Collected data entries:
**********
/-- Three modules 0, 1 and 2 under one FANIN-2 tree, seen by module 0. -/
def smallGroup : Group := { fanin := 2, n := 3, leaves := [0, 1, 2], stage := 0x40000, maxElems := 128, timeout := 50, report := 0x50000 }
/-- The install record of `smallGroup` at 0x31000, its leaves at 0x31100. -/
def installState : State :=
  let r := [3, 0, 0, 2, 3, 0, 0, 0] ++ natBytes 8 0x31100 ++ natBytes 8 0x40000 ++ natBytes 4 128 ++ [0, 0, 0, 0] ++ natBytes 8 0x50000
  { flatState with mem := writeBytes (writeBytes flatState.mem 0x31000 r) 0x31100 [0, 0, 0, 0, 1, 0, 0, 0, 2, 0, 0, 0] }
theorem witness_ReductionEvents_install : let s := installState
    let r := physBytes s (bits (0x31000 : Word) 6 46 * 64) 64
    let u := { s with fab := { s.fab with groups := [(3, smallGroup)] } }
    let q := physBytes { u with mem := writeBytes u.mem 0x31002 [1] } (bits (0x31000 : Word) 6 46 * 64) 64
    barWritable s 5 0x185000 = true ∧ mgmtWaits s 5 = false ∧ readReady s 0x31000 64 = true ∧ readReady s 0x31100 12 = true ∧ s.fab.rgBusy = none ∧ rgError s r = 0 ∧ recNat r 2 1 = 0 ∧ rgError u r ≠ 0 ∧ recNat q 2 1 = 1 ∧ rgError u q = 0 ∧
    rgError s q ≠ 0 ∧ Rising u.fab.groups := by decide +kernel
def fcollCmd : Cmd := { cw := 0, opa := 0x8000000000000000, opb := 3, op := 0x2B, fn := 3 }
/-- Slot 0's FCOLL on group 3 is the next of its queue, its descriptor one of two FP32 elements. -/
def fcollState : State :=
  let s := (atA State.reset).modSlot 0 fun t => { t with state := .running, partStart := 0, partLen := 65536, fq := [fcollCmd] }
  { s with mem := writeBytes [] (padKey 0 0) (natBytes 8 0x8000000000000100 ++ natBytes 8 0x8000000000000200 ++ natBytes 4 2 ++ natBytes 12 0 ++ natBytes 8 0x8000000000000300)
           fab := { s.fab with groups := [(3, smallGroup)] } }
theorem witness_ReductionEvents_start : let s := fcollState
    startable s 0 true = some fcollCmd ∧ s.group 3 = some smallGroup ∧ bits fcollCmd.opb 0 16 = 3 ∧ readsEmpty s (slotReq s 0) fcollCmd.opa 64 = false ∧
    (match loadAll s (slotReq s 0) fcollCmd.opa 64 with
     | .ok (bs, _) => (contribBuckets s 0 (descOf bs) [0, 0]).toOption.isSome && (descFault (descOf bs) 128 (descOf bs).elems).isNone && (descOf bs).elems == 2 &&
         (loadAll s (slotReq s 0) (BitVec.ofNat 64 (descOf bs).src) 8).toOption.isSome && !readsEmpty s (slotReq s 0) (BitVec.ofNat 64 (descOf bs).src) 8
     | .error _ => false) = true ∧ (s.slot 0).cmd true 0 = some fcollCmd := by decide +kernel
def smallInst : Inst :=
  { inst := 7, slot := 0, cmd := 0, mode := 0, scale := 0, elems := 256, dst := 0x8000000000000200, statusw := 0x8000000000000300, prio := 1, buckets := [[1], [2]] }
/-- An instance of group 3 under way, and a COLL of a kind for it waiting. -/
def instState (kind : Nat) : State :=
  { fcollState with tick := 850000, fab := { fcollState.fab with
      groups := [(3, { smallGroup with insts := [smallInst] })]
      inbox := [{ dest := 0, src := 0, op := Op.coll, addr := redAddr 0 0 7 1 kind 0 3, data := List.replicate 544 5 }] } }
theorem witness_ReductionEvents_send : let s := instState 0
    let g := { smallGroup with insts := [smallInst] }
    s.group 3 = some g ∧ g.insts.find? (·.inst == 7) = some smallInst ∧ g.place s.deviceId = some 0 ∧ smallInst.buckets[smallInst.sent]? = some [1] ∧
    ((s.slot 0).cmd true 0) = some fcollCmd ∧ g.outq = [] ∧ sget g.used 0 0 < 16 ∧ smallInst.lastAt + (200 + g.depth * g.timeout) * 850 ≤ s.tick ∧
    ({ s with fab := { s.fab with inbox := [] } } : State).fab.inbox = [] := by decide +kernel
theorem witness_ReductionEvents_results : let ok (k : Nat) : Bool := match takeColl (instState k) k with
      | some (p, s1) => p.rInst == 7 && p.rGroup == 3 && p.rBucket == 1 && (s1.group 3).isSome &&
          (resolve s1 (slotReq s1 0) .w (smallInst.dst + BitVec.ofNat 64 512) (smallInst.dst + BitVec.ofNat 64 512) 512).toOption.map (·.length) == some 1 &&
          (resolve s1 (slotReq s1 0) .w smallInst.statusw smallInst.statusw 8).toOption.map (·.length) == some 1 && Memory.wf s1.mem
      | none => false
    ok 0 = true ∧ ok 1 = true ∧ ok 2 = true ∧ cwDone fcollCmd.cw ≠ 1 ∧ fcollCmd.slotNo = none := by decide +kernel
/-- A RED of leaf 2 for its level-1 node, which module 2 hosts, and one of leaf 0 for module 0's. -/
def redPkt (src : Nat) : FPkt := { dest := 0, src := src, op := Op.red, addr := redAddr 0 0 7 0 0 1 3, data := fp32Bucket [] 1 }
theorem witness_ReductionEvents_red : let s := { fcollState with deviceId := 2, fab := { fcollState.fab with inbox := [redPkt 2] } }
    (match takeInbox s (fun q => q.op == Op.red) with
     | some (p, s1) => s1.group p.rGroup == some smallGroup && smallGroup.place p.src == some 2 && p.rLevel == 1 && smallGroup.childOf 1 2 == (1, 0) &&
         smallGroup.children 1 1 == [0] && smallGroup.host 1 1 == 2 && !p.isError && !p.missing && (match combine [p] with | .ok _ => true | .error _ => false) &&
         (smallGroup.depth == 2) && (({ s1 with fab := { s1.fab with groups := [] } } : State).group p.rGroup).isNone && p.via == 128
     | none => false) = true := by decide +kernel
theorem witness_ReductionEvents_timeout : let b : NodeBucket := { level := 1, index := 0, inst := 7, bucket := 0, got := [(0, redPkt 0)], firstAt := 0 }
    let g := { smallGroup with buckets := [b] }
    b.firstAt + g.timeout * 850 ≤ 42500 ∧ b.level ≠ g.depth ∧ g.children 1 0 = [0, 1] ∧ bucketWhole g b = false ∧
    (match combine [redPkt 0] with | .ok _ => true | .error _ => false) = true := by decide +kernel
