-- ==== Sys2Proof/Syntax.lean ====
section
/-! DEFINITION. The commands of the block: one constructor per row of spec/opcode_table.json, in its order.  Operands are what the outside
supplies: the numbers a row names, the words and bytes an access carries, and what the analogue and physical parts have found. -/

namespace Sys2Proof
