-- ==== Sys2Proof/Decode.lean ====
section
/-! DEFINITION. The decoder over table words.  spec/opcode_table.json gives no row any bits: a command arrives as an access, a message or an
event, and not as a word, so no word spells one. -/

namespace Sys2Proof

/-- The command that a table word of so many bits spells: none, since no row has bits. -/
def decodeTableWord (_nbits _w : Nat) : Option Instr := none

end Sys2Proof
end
**********
§ ASSIGNED TASK
From the records, copy every line that has the string "natBytes" in it.

§ EXPECTED OUTPUT
  let r := [3, 0, 0, 2, 3, 0, 0, 0] ++ natBytes 8 0x31100 ++ natBytes 8 0x40000 ++ natBytes 4 128 ++ [0, 0, 0, 0] ++ natBytes 8 0x50000
  { s with mem := writeBytes [] (padKey 0 0) (natBytes 8 0x8000000000000100 ++ natBytes 8 0x8000000000000200 ++ natBytes 4 2 ++ natBytes 12 0 ++ natBytes 8 0x8000000000000300)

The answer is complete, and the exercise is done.